** Data shown **
theorem Additive.comp {n m : Nat} {f : BitVec n → Byte} (hf : Additive f) (g : BitVec m → BitVec n)
    (hg : ∀ p q, g (p ^^^ q) = g p ^^^ g q) : Additive (fun p => f (g p)) := fun p q => by
  show f (g (p ^^^ q)) = _
  rw [hg, hf]

/-! ## The two loops of R101 -/

theorem reduceBit_xor (poly : PolyBits) (p q : Product) (i : Nat) :
    reduceBit poly (p ^^^ q) i = reduceBit poly p i ^^^ reduceBit poly q i := by
  unfold reduceBit
  rw [BitVec.getLsbD_xor]
  cases p.getLsbD i <;> cases q.getLsbD i <;> simp only [Bool.xor_false, Bool.xor_true, Bool.not_false,
    Bool.not_true, Bool.false_eq_true, if_true, if_false]
  · ac_rfl
  · ac_rfl
  · rw [show ∀ u v w : Product, (u ^^^ w) ^^^ (v ^^^ w) = (u ^^^ v) ^^^ (w ^^^ w) from fun u v w => by ac_rfl,
      BitVec.xor_self, BitVec.xor_zero]

/-- Reduction modulo POLY is additive. -/
theorem reduce_additive (poly : PolyBits) : Additive (reduce poly) := by
  intro p q
  simp only [reduce, List.foldl, reduceBit_xor, BitVec.extractLsb'_xor]

theorem clMul_xor_left (a a' b : Byte) : clMul (a ^^^ a') b = clMul a b ^^^ clMul a' b := by
  have key : ∀ (l : List Nat) (p q : Product),
      l.foldl (fun p i => if b.getLsbD i then p ^^^ ((a ^^^ a').setWidth 15 <<< i) else p) (p ^^^ q) =
      l.foldl (fun p i => if b.getLsbD i then p ^^^ (a.setWidth 15 <<< i) else p) p ^^^
      l.foldl (fun p i => if b.getLsbD i then p ^^^ (a'.setWidth 15 <<< i) else p) q := by
    intro l
    induction l with
    | nil => intro p q; rfl
    | cons i l ih =>
      intro p q
      simp only [List.foldl_cons]
      split
      · rw [← ih]; congr 1
        rw [BitVec.setWidth_xor, BitVec.shiftLeft_xor_distrib]; ac_rfl
      · exact ih p q
  have := key (List.range 8) 0#15 0#15
  rwa [BitVec.xor_self] at this

theorem clMul_xor_right (a b b' : Byte) : clMul a (b ^^^ b') = clMul a b ^^^ clMul a b' := by
  have key : ∀ (l : List Nat) (p q : Product),
      l.foldl (fun p i => if (b ^^^ b').getLsbD i then p ^^^ (a.setWidth 15 <<< i) else p) (p ^^^ q) =
      l.foldl (fun p i => if b.getLsbD i then p ^^^ (a.setWidth 15 <<< i) else p) p ^^^
      l.foldl (fun p i => if b'.getLsbD i then p ^^^ (a.setWidth 15 <<< i) else p) q := by
    intro l
    induction l with
    | nil => intro p q; rfl
    | cons i l ih =>
      intro p q
      simp only [List.foldl_cons]
      rw [BitVec.getLsbD_xor, ← ih]
      congr 1
      cases b.getLsbD i <;> cases b'.getLsbD i <;> simp only [Bool.xor_false, Bool.xor_true, Bool.not_false,
        Bool.not_true, Bool.false_eq_true, if_true, if_false]
      · ac_rfl
      · ac_rfl
      · rw [show ∀ u v w : Product, (u ^^^ w) ^^^ (v ^^^ w) = (u ^^^ v) ^^^ (w ^^^ w) from
          fun u v w => by ac_rfl, BitVec.xor_self, BitVec.xor_zero]
  have := key (List.range 8) 0#15 0#15
  rwa [BitVec.xor_self] at this

/-! ## Multiplication -/

variable (cfg : Config) (a b c : Byte)

/-- Multiplication distributes over addition (R106 item 4), left operand. -/
theorem gfMul_add_left (a a' b : Byte) : gfMul cfg (a ^^^ a') b = gfMul cfg a b ^^^ gfMul cfg a' b := by
  simp only [gfMul, clMul_xor_left, reduce_additive cfg.poly _ _]

/-- Multiplication distributes over addition (R106 item 4), right operand. -/
theorem gfMul_add_right (a b b' : Byte) : gfMul cfg a (b ^^^ b') = gfMul cfg a b ^^^ gfMul cfg a b' := by
  simp only [gfMul, clMul_xor_right, reduce_additive cfg.poly _ _]

theorem gfMul_additive_left : Additive (fun a => gfMul cfg a b) := fun p q => gfMul_add_left cfg p q b

theorem gfMul_additive_right : Additive (gfMul cfg a) := gfMul_add_right cfg a

theorem clMul_twoPow_comm : ∀ i < 8, ∀ j < 8,
    clMul (BitVec.twoPow 8 i) (BitVec.twoPow 8 j) = clMul (BitVec.twoPow 8 j) (BitVec.twoPow 8 i) := by
  decide +kernel

/-- Multiplication is commutative (R106 item 4). -/
theorem gfMul_comm : gfMul cfg a b = gfMul cfg b a := by
  refine Additive.ext (f := fun a => gfMul cfg a b) (g := gfMul cfg b) (gfMul_additive_left cfg b)
    (gfMul_additive_right cfg b) (fun i hi => ?_) a
  refine Additive.ext (f := gfMul cfg (BitVec.twoPow 8 i)) (g := fun b => gfMul cfg b (BitVec.twoPow 8 i))
    (gfMul_additive_right cfg _) (gfMul_additive_left cfg _) (fun j hj => ?_) b
  simp only [gfMul, clMul_twoPow_comm i hi j hj]

/-- Multiply by x: shift, and cancel bit 8 with POLY. -/
def mulX (poly : PolyBits) (a : Byte) : Byte := (reduceBit poly (a.setWidth 15 <<< 1) 8).extractLsb' 0 8

theorem mulX_additive (poly : PolyBits) : Additive (mulX poly) := by
  intro p q
  simp only [mulX, BitVec.setWidth_xor, BitVec.shiftLeft_xor_distrib, reduceBit_xor, BitVec.extractLsb'_xor]

variable {cfg}

theorem reduceBit_of_clear (poly : PolyBits) (p : Product) (i : Nat) (h : p.getLsbD i = false) :
    reduceBit poly p i = p := by rw [reduceBit, h]; rfl

/-- A product below x^8 is its own remainder. -/
theorem reduce_byte (poly : PolyBits) (a : Byte) : reduce poly (a.setWidth 15) = a := by
  have ha : ∀ i, 8 ≤ i → (a.setWidth 15).getLsbD i = false := fun i hi => by
    simp [BitVec.getLsbD_of_ge a i hi]
  simp only [reduce, List.foldl, reduceBit_of_clear poly _ _ (ha _ (by omega : 8 ≤ 14)),
    reduceBit_of_clear poly _ _ (ha _ (by omega : 8 ≤ 13)), reduceBit_of_clear poly _ _ (ha _ (by omega : 8 ≤ 12)),
    reduceBit_of_clear poly _ _ (ha _ (by omega : 8 ≤ 11)), reduceBit_of_clear poly _ _ (ha _ (by omega : 8 ≤ 10)),
    reduceBit_of_clear poly _ _ (ha _ (by omega : 8 ≤ 9)), reduceBit_of_clear poly _ _ (ha 8 le_rfl)]
  apply BitVec.eq_of_getLsbD_eq
  intro i hi
  simp [hi, show i < 15 by omega]

/-- Multiplying a byte by x needs only the last pass of the reduction. -/
theorem reduce_byte_shift (poly : PolyBits) (a : Byte) : reduce poly (a.setWidth 15 <<< 1) = mulX poly a := by
  have ha : ∀ i, 9 ≤ i → (a.setWidth 15 <<< 1).getLsbD i = false := fun i hi => by
    simp [BitVec.getLsbD_of_ge a (i - 1) (by omega)]
  simp only [reduce, mulX, List.foldl, reduceBit_of_clear poly _ _ (ha _ (by omega : 9 ≤ 14)),
    reduceBit_of_clear poly _ _ (ha _ (by omega : 9 ≤ 13)), reduceBit_of_clear poly _ _ (ha _ (by omega : 9 ≤ 12)),
    reduceBit_of_clear poly _ _ (ha _ (by omega : 9 ≤ 11)), reduceBit_of_clear poly _ _ (ha _ (by omega : 9 ≤ 10)),
    reduceBit_of_clear poly _ _ (ha 9 le_rfl)]

/-- A multiple of POLY by a power of x reduces to 0, when POLY has degree 8. -/
theorem reduce_poly_shift {poly : PolyBits} (h : poly.getLsbD 8 = true) (j : Nat) (hj : j < 7) :
    reduce poly (poly.setWidth 15 <<< j) = 0x00#8 := by
  have hz : ∀ i, reduceBit poly 0#15 i = 0#15 := fun i => reduceBit_of_clear poly _ i (by simp)
  have hc : ∀ i, 9 + j ≤ i → reduceBit poly (poly.setWidth 15 <<< j) i = poly.setWidth 15 <<< j := fun i hi =>
    reduceBit_of_clear poly _ i (by simp [BitVec.getLsbD_of_ge poly (i - j) (by omega)])
  have ht : reduceBit poly (poly.setWidth 15 <<< j) (8 + j) = 0#15 := by
    rw [reduceBit, if_pos (by simp [h, show ¬ 8 + j < j by omega, show 8 + j < 15 by omega]),
      show 8 + j - 8 = j by omega, BitVec.xor_self]
  unfold reduce
  simp only [List.foldl]
  interval_cases j <;> simp (disch := omega) only [hc, ht, hz] <;> rfl

/-- Reducing a shifted product is multiplying its reduction by x, when POLY has degree 8. -/
theorem reduce_shift {poly : PolyBits} (h : poly.getLsbD 8 = true) (p : BitVec 14) :
    reduce poly (p.setWidth 15 <<< 1) = mulX poly (reduce poly (p.setWidth 15)) := by
  suffices H : ∀ k (p : BitVec 14), (∀ i, k ≤ i → p.getLsbD i = false) → k ≤ 14 →
      reduce poly (p.setWidth 15 <<< 1) = mulX poly (reduce poly (p.setWidth 15)) from
    H 14 p (fun i hi => BitVec.getLsbD_of_ge p i hi) le_rfl
  intro k
  induction k with
  | zero =>
    intro p hp _
    have : p = 0#14 := BitVec.eq_of_getLsbD_eq (fun i _ => by simp [hp i (by omega)])
    subst this
    exact (reduce_byte_shift poly 0#8).trans (congrArg (mulX poly) (reduce_byte poly 0#8).symm)
  | succ k ih =>
    intro p hp hk
    by_cases hk8 : k < 8
    · have hq : p.setWidth 15 = (p.setWidth 8).setWidth 15 := by
        apply BitVec.eq_of_getLsbD_eq
        intro i _
        simp only [BitVec.getLsbD_setWidth]
        by_cases hi : i < 8
        · simp [hi]
        · simp [hi, hp i (by omega)]
      rw [hq, reduce_byte, reduce_byte_shift]
    · by_cases hb : p.getLsbD k
      · have hq : ∀ i, k ≤ i → (p ^^^ (poly.setWidth 14 <<< (k - 8))).getLsbD i = false := by
          intro i hi
          rw [BitVec.getLsbD_xor]
          rcases Nat.eq_or_lt_of_le hi with rfl | hlt
          · rw [hb, BitVec.getLsbD_shiftLeft, BitVec.getLsbD_setWidth, show k - (k - 8) = 8 by omega, h]
            simp [show k < 14 by omega]
          · simp [hp i (by omega), BitVec.getLsbD_of_ge poly (i - (k - 8)) (by omega)]
        have hs : (poly.setWidth 14 <<< (k - 8)).setWidth 15 = (poly.setWidth 15 <<< (k - 8) : Product) := by
          apply BitVec.eq_of_toNat_eq
          have := poly.isLt
          simp only [BitVec.toNat_shiftLeft, BitVec.toNat_setWidth, Nat.shiftLeft_eq]
          have : k < 14 := by omega
          interval_cases k <;> omega
        have hs1 : (poly.setWidth 15 <<< (k - 8) <<< 1 : Product) = poly.setWidth 15 <<< (k - 7) := by
          rw [← BitVec.shiftLeft_add]; congr 1; omega
        have hi := ih _ hq (by omega)
        rw [BitVec.setWidth_xor, BitVec.shiftLeft_xor_distrib, hs, hs1, reduce_additive poly, reduce_additive poly,
          reduce_poly_shift h _ (by omega), reduce_poly_shift h _ (by omega), BitVec.xor_zero,
          BitVec.xor_zero] at hi
        exact hi
      · refine ih p (fun i hi => ?_) (by omega)
        rcases Nat.eq_or_lt_of_le hi with rfl | hlt
        · simpa using hb
        · exact hp i (by omega)

theorem clMul_twoPow_right : ∀ i < 8, ∀ j < 8,
    clMul (BitVec.twoPow 8 j) (BitVec.twoPow 8 i) = (BitVec.twoPow 8 j).setWidth 15 <<< i := by decide +kernel

/-- Multiplying by x^i is i multiplications by x. -/
theorem gfMul_twoPow (h : cfg.poly.getLsbD 8 = true) (a : Byte) :
    ∀ i < 8, gfMul cfg a (BitVec.twoPow 8 i) = (mulX cfg.poly)^[i] a := by
  have base : ∀ i < 8, gfMul cfg a (BitVec.twoPow 8 i) = reduce cfg.poly (a.setWidth 15 <<< i) := by
    intro i hi
    refine Additive.ext (f := fun a => gfMul cfg a (BitVec.twoPow 8 i))
      (g := fun a : Byte => reduce cfg.poly (a.setWidth 15 <<< i)) (gfMul_additive_left cfg _) ?_
      (fun j hj => by simp only [gfMul, clMul_twoPow_right i hi j hj]) a
    exact (reduce_additive cfg.poly).comp (fun a : Byte => a.setWidth 15 <<< i) (fun p q => by
      simp only [BitVec.setWidth_xor, BitVec.shiftLeft_xor_distrib])
  intro i hi
  rw [base i hi]
  induction i with
  | zero => simpa using reduce_byte cfg.poly a
  | succ i ih =>
    rw [Function.iterate_succ_apply', ← ih (by omega)]
    have ha := a.isLt
    have h1 : a.setWidth 15 <<< (i + 1) = ((a.setWidth 14 <<< i).setWidth 15 <<< 1 : Product) := by
      apply BitVec.eq_of_toNat_eq
      simp only [BitVec.toNat_shiftLeft, BitVec.toNat_setWidth, Nat.shiftLeft_eq]
      have : i < 7 := by omega
      interval_cases i <;> omega
    have h2 : (a.setWidth 14 <<< i).setWidth 15 = (a.setWidth 15 <<< i : Product) := by
      apply BitVec.eq_of_toNat_eq
      simp only [BitVec.toNat_shiftLeft, BitVec.toNat_setWidth, Nat.shiftLeft_eq]
      have : i < 7 := by omega
      interval_cases i <;> omega
    rw [h1, reduce_shift h, h2]

theorem gfMul_mulX_left (h : cfg.poly.getLsbD 8 = true) (a b : Byte) :
    gfMul cfg (mulX cfg.poly a) b = mulX cfg.poly (gfMul cfg a b) := by
  refine Additive.ext (f := gfMul cfg (mulX cfg.poly a)) (g := fun b => mulX cfg.poly (gfMul cfg a b))
    (gfMul_additive_right cfg _) (fun p q => ?_) (fun i hi => ?_) b
  · show mulX cfg.poly (gfMul cfg a (p ^^^ q)) = _
    rw [gfMul_add_right, mulX_additive cfg.poly]
  · show _ = mulX cfg.poly (gfMul cfg a (BitVec.twoPow 8 i))
    rw [gfMul_twoPow h _ i hi, gfMul_twoPow h _ i hi]
    exact (Function.Commute.refl (mulX cfg.poly)).iterate_left i |>.eq a

/-- Factors on the right may change places. -/
theorem gfMul_right_comm (h : cfg.poly.getLsbD 8 = true) (a b c : Byte) :
    gfMul cfg (gfMul cfg a b) c = gfMul cfg (gfMul cfg a c) b := by
  refine Additive.ext (f := gfMul cfg (gfMul cfg a b)) (g := fun c => gfMul cfg (gfMul cfg a c) b)
    (gfMul_additive_right cfg _) (fun p q => ?_) (fun i hi => ?_) c
  · show gfMul cfg (gfMul cfg a (p ^^^ q)) b = _
    rw [gfMul_add_right, gfMul_add_left]
  · show gfMul cfg (gfMul cfg a b) (BitVec.twoPow 8 i) = gfMul cfg (gfMul cfg a (BitVec.twoPow 8 i)) b
    rw [gfMul_twoPow h _ i hi, gfMul_twoPow h _ i hi]
    clear hi
    induction i generalizing a with
    | zero => rfl
    | succ i ih =>
      rw [Function.iterate_succ_apply, Function.iterate_succ_apply, ← gfMul_mulX_left h, ih]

** Assignment **
The lines needed are the ones from the first line of the entries through the line that contains "((a ^^^ a').setWidth", given again without any change.

** Response **
theorem Additive.comp {n m : Nat} {f : BitVec n → Byte} (hf : Additive f) (g : BitVec m → BitVec n)
    (hg : ∀ p q, g (p ^^^ q) = g p ^^^ g q) : Additive (fun p => f (g p)) := fun p q => by
  show f (g (p ^^^ q)) = _
  rw [hg, hf]

/-! ## The two loops of R101 -/

theorem reduceBit_xor (poly : PolyBits) (p q : Product) (i : Nat) :
    reduceBit poly (p ^^^ q) i = reduceBit poly p i ^^^ reduceBit poly q i := by
  unfold reduceBit
  rw [BitVec.getLsbD_xor]
  cases p.getLsbD i <;> cases q.getLsbD i <;> simp only [Bool.xor_false, Bool.xor_true, Bool.not_false,
    Bool.not_true, Bool.false_eq_true, if_true, if_false]
  · ac_rfl
  · ac_rfl
  · rw [show ∀ u v w : Product, (u ^^^ w) ^^^ (v ^^^ w) = (u ^^^ v) ^^^ (w ^^^ w) from fun u v w => by ac_rfl,
      BitVec.xor_self, BitVec.xor_zero]

/-- Reduction modulo POLY is additive. -/
theorem reduce_additive (poly : PolyBits) : Additive (reduce poly) := by
  intro p q
  simp only [reduce, List.foldl, reduceBit_xor, BitVec.extractLsb'_xor]

theorem clMul_xor_left (a a' b : Byte) : clMul (a ^^^ a') b = clMul a b ^^^ clMul a' b := by
  have key : ∀ (l : List Nat) (p q : Product),
      l.foldl (fun p i => if b.getLsbD i then p ^^^ ((a ^^^ a').setWidth 15 <<< i) else p) (p ^^^ q) =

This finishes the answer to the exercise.